Now that we've set up a map, each new icon is just a new line in the map. Everything else we're going to do can remain the same, which makes me happy.

Next up, here's a set of icon mixins that append the icon as either a :before or :after element, with the actual inclusion code abstracted into its own mixin in case we need to inject it in different ways:

// if we just need the content attribute

@mixin icon-content($icon) {
  content: map-get($icons, $icon);
}

// if we need the content attribute with our default styling

@mixin icon($icon) {
  display: inline-block;
  vertical-align: middle;
  text-transform: none;
  font-family: "my-sweet-icons";
  @include icon-content($icon);
  font-weight: normal;
}

// if we want it in a :before or :after, with some default spacing

@mixin icon-after($icon) {
  &:after {
    @include icon($icon);
    margin-left: 1rem;
  }
}

@mixin icon-before($icon) {
  &:before {
    @include icon($icon);
    margin-right: 1rem;
  }
}

And finally, let's generate a set of classes, for situations where we don't want to inject the icon directly via a mixin.

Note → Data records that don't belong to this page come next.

/-- the selector of DPLL d computes its target (R166, R169, R171, R180); bits is what it was given -/
def selCompute (d bits : Nat) (s : State) : State :=
  let s := actQlEval d (forcedEval d (disEval d s))
  match selTarget s d with
  | none => selNone d s
  | some t =>
    let was := (ix s.sel d).lost
    let s := lossEval d (modSel d (fun x => { x with tgt := true, outKnown := x.outKnown && producerOut s (rd s (SEL_SELd_STAT_PEND_SLOT d)) }) s)
    let newLoss := (ix s.sel d).lost && !was
    let modeWr := bitAt bits 2
    let p := rd s (SEL_SELd_STAT_PEND_SLOT d)
    let s :=
      if inSwitch s d then
        if p = t && pendOk s d p then s else selTry d t modeWr (selEnd d (endCode s d p t bits) s)
      else if selStage s d = 4 then
        if newLoss || (modeWr && actSlot s d != some t) then selTry d t true (selIdle d s) else s
      else selTry d t false s
    bridgeEval d s

/-- what the command gave selector d to compute, together with what earlier commands of the same core cycle gave it: all of one cycle is one
computation (R180, R181); none while SEL is isolated or held in reset -/
def selRun (d : Nat) (s : State) : State :=
  let due := (ix s.sel d).due
  if due = 0 then s
  else
    let s := modSel d (fun x => { x with due := 0 }) s
    if isolated s 6 || !live s 6 then s
    else
      let again := match ix s.selWas d with
        | some w => if w.cyc = cycleNow s && !w.aborted then some w else none
        | none => none
      let bits := due ||| again.elim 0 (fun w => w.bits)
      let s := match again with
        | some w => selBack d w s
        | none => s
      let w := selNow s d bits false
      let s := modSel d (fun x => { x with noTarget := if bitAt bits 1 then none else x.noTarget }) s
      selCompute d bits { s with selWas := vset s.selWas d (some w) }

/-- slot i changed: every selector that has it as a candidate computes its target (R166) -/
def selSlotChanged (i : Nat) (s : State) : State :=
  forEach (List.range 8) (fun d s => if bitAt (candMask s d) i then selEval d s else s) s

/-- the producing block of slot i came to stand still or runs again: a forced selection of it is judged (R171) -/
def selProducer (i : Nat) (s : State) : State :=
  forEach (List.range 8) (fun d s => if selMode s d == 2 && manSlot s d == i then selMark d 1 s else s) s

/-! ### Commit, settle, dwell (R169, R172, R173) -/

/-- does the switch build out (R172) -/
def buildsOut (s : State) (d i : Nat) : Bool := on s (SEL_SELd_CFG_PBO d) && !(d == timeDpll s && carriesTime s i)

/-- the commit cycle: slot p becomes active with build-out b (R169 step 5, R172, R190); phi is the last prepare sample; no dwell period
runs for a revertive DPLL (R173) -/
def selCommit (d p : Nat) (b : Int) (pbo : Bool) (phi : Int) (s : State) : State :=
  let s := selFix d s
  let s := if d = timeDpll s then commitJam p phi s else s
  let s := ptpStale s |> put (SEL_SELd_STAT_ACT_SLOT d) p |> put (SEL_SELd_STAT_ACT_VALID d) 1 |> put (SEL_SELd_STAT_ACT_QL d) (effQl s p)
    |> put (SEL_SELd_STAT_LAST_OUT d) 1 |> put (SEL_SELd_EVT_COMMIT d) 1 |> putPairS (SEL_SELd_PBO_LO_B d) (SEL_SELd_PBO_HI_B d) b
  let s := modSel d (fun x => { x with lost := false, noTarget := none, why0 := 6, holdEnd := none }) s
  let s := modDpll d (fun x => { x with smpAt := s.now, gsum := 0, gcnt := 0, un := 0 }) s
  let s := put (SEL_DPLLd_STAT_LOCKCNT d) 0 s
  let s := if pbo && dpllState s d == 2 then s else toAcquiring d s
  let dw := if on s (SEL_SELd_CFG_REVERT d) then 0 else rd s (SEL_SELd_TIMERS_DWELL d)
  let s := if dw = 0 then modSel d (fun x => { x with dwellEnd := none }) (put (SEL_SELd_STAT_DWELL_RUN d) 0 s)
    else modSel d (fun x => { x with dwellEnd := some (s.now + dw * secU) }) (put (SEL_SELd_STAT_DWELL_RUN d) 1 s)
  let s := if d = timeDpll s then datOfSlot s else s
  let s := put (SEL_SELd_STAT_STAGE d) 4 s
  bridgeEval d (modSel d (fun x => { x with settleEnd := some (s.now + rd s (SEL_SELd_SWCFG_SETTLE d) * msU) }) s)

/-- SETTLE ends: IDLE, the SETTLED event, and the target again (R169 step 7, R166) -/
def settleEnd (d : Nat) (s : State) : State := selEval d (put (SEL_SELd_EVT_SETTLED d) 1 (selIdle d (selFix d s)))

/-- the dwell period ends (R173) -/
def dwellEnd (d : Nat) (s : State) : State :=
  selEval d (modSel d (fun x => { x with dwellEnd := none }) (put (SEL_SELd_STAT_DWELL_RUN d) 0 s))

/-! ### Samples (R186, R172) -/

/-- an accumulator phase against edges expected at whole multiples of num / den of nsT from 0: the nearest expected
instant less the phase, wrapped, in 2^-16 ns (R186) -/
def edgeDiff (a : Int) (num den : Nat) : Int :=
  let m := (-(a * (den : Int))) % (num : Int)
  let w := if (num : Int) ≤ 2 * m then m - num else m
  roundDiv w ((t16T * den : Nat) : Int)

/-- reference phase less accumulator phase of DPLL d for a sample of slot i now (R186); diff is source time less time of
day where the producer delivers it -/
def sampleOf (s : State) (d i : Nat) (diff : Int) : Int :=
  if i < 16 then edgeDiff (accOf s d) (64 * secT) (rd s (REF_INn_NOM_NOM i))
  else if decide (22 ≤ i) && decide (i ≤ 27) then edgeDiff (accOf s d) (125000 * nsT) 1
  else diff + roundDiv ((s.tod : Int) - accOf s d) ((t16T : Nat) : Int)

/-- how many samples a PREPARE of slot i collects (R172) -/
def prepNeed (s : State) (d i : Nat) : Nat := if buildsOut s d i then orElse0 (rd s (SEL_SELd_SWCFG_PREP d)) 1 else 1

/-- a prepare sample (R172): the last one of PREP commits -/
def prepSample (d i : Nat) (x : Int) (s : State) : State :=
  let pbo := buildsOut s d i
  let need := prepNeed s d i
  let sum := (ix s.sel d).prepSum + x + owNow s d
  let n := (ix s.sel d).prepCnt + 1
  if need ≤ n then selCommit d i (if pbo then roundDiv sum (n : Int) else 0) pbo x s
  else modSel d (fun y => { y with prepSum := sum, prepCnt := n, prepAt := s.now }) s

/-- this core cycle ended a PREPARE of slot i, for a new target or by CTL.ABORT, that this sample completes: the commit of the cycle wins
(R180) -/
def prepBack (d i : Nat) (s : State) : State :=
  match ix s.selWas d with
  | some w =>
    let ended := w.cyc == cycleNow s && w.stage == 2 && w.pend == i && !(selStage s d == 2 && rd s (SEL_SELd_STAT_PEND_SLOT d) == i)
      && (rd s (SEL_SELd_STAT_LAST_OUT d) == 2 || rd s (SEL_SELd_STAT_LAST_OUT d) == 4)
    if ended && decide (prepNeed s d i ≤ w.was.prepCnt + 1) then selBack d w s else s
  | none => s

/-- the sample of slot i at the phase detector of DPLL d: tracked while the slot is active and its input not lost, collected in PREPARE; a
slot that leaves eligibility in this core cycle is neither (R180, R202) -/
def dpllSample (d i : Nat) (diff : Int) (s : State) : State :=
  if isolated s 6 || !live s 6 then s
  else
    let s := prepBack d i s
    let x := sampleOf s d i diff
    let forced := selMode s d == 2
    let prep := selStage s d == 2 && rd s (SEL_SELd_STAT_PEND_SLOT d) == i && pendOk s d i
    let s :=
      if actSlot s d == some i && (forced || (!(ix s.sel d).lost && eligible s d i)) then
        let s := modSel d (fun y => { y with lost := false }) s
        let s := if forced && (dpllState s d == 0 || dpllState s d == 3) then bridgeEval d (toAcquiring d s) else s
        let s := if d = timeDpll s then noteError i x s else s
        trackSample d i (x - rdPair s (SEL_SELd_PBO_LO_B d) (SEL_SELd_PBO_HI_B d) + owNow s d
          + (if bitAt (rd s (SEL_SELd_PBO_HI_B d)) 31 then 2 ^ 64 else 0)) s
      else s
    if prep then prepSample d i x s else s

/-- 125 µs -/
def synceU : Nat := 125 * usU

/-- the source phase of a sample of slot i less device time, in units of it (R175): a SyncE edge is the whole number of 125 µs after the
one before it that is nearest to the time passed (log entry 146) -/
def estPhase (s : State) (i : Nat) (diff : Int) : Int :=
  if decide (22 ≤ i) && decide (i ≤ 27) then
    match (ix s.est i).smp with
    | [] => 0
    | p :: _ => p.2 + (roundDivN (s.now - p.1) synceU * synceU : Nat) - ((s.now - p.1 : Nat) : Int)
  else roundDiv (s.tod + diff * (t16T : Int)) ((2 ^ 48 : Nat) : Int) - s.now

/-- a sample kept for the frequency estimate of a valid slot 16 to 31, as long as the longest window can need it (R175) -/
def estSample (i : Nat) (diff : Int) (s : State) : State :=
  if decide (16 ≤ i) && on s (REF_SLOTs_STAT_VALID i) then
    let y := estPhase s i diff
    modEst i (fun e => { e with smp := (s.now, y) :: e.smp.filter (fun p => decide (s.now ≤ p.1 + 1024 * secU)) }) s
  else s

/-- a sample of slot i reaches every phase detector (R186) -/
def slotSample (i : Nat) (diff : Int) (s : State) : State :=
  forEach (List.range 8) (fun d s => dpllSample d i diff s) (estSample i diff s)

/-- the least-squares slope of y against time over samples, in 2^-48; none for fewer than two (R175) -/
def slopeOf (l : List (Nat × Int)) : Option Int :=
  match l with
  | [] => none
  | [_] => none
  | p0 :: _ =>
    let xs := l.map (fun p => (p.1 : Int) - p0.1)
    let ys := l.map (fun p => p.2 - p0.2)
    let n : Int := l.length
    let den := n * sumI (xs.map (fun a => a * a)) - sumI xs * sumI xs
    if den = 0 then none
    else some (satS 48 (roundDiv ((n * sumI ((xs.zip ys).map (fun q => q.1 * q.2)) - sumI xs * sumI ys) * 2 ^ 48) den))

/-- the estimate of slot i, 16 to 31, brought up to date (R175): valid once a full window has passed in unbroken validity; samples that fix
no slope leave its value free (log entry 146) -/
def estUpdate (i : Nat) (s : State) : State :=
  let e := ix s.est i
  let win := 2 ^ min 10 (rd s SEL_FEST_CFG_WIN) * secU
  let full := e.since.elim false (fun t0 => decide (t0 + win ≤ s.now))
  if !full then modEst i (fun e => { e with valid := false }) s
  else
    match slopeOf (e.smp.filter (fun p => decide (s.now ≤ p.1 + win))) with
    | some f => modEst i (fun e => { e with f := f, valid := true }) s
    | none => modEst i (fun e => { e with f := sgn 48 (Config.freeNat s.free), valid := true }) { s with free := s.free + 1 }

/-- has the disagreement state of selector d changed (R176) -/
def disChanged (s : State) (d : Nat) : Bool := (disPair s d).isSome != on s (SEL_SELd_STAT_DISAGREE d)

/-- disagreement judged again with the estimates as they stand; a selector where it changes computes its target (R166, R176) -/
def estJudge (s : State) : State := forEach (List.range 8) (fun d s => if disChanged s d then selEval d s else s) s

/-- the estimates updated and disagreement judged again (R175, R176) -/
def estAll (s : State) : State := estJudge (forEach ((List.range 16).map (fun j => 16 + j)) estUpdate s)

/-! ### Resets and isolation (R181, R206) -/

/-- the active slot of DPLL d dropped, the next switch carrying why -/
def dropActive (d why : Nat) (s : State) : State :=
  let s := ptpStale s |> put (SEL_SELd_STAT_ACT_VALID d) 0 |> put (SEL_SELd_STAT_ACT_SLOT d) 0 |> put (SEL_SELd_STAT_ACT_QL d) 15
  modSel d (fun x => { x with lost := false, noTarget := none, why0 := why }) s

// generates .icon-plus, .icon-minus, and so on

@each $icon, $char in $icons {
  .icon-#{$icon} {
    @include icon-before($icon);
  }
}

There we are. Regardless of your chosen font generation method, this method allows you to update your icon font with a simple change to your $icons map, and allows you to drop in your icon at your leisure via mixin or class. Check back in 2020 when all of this becomes obsolete! We'll laugh and laugh, you and I.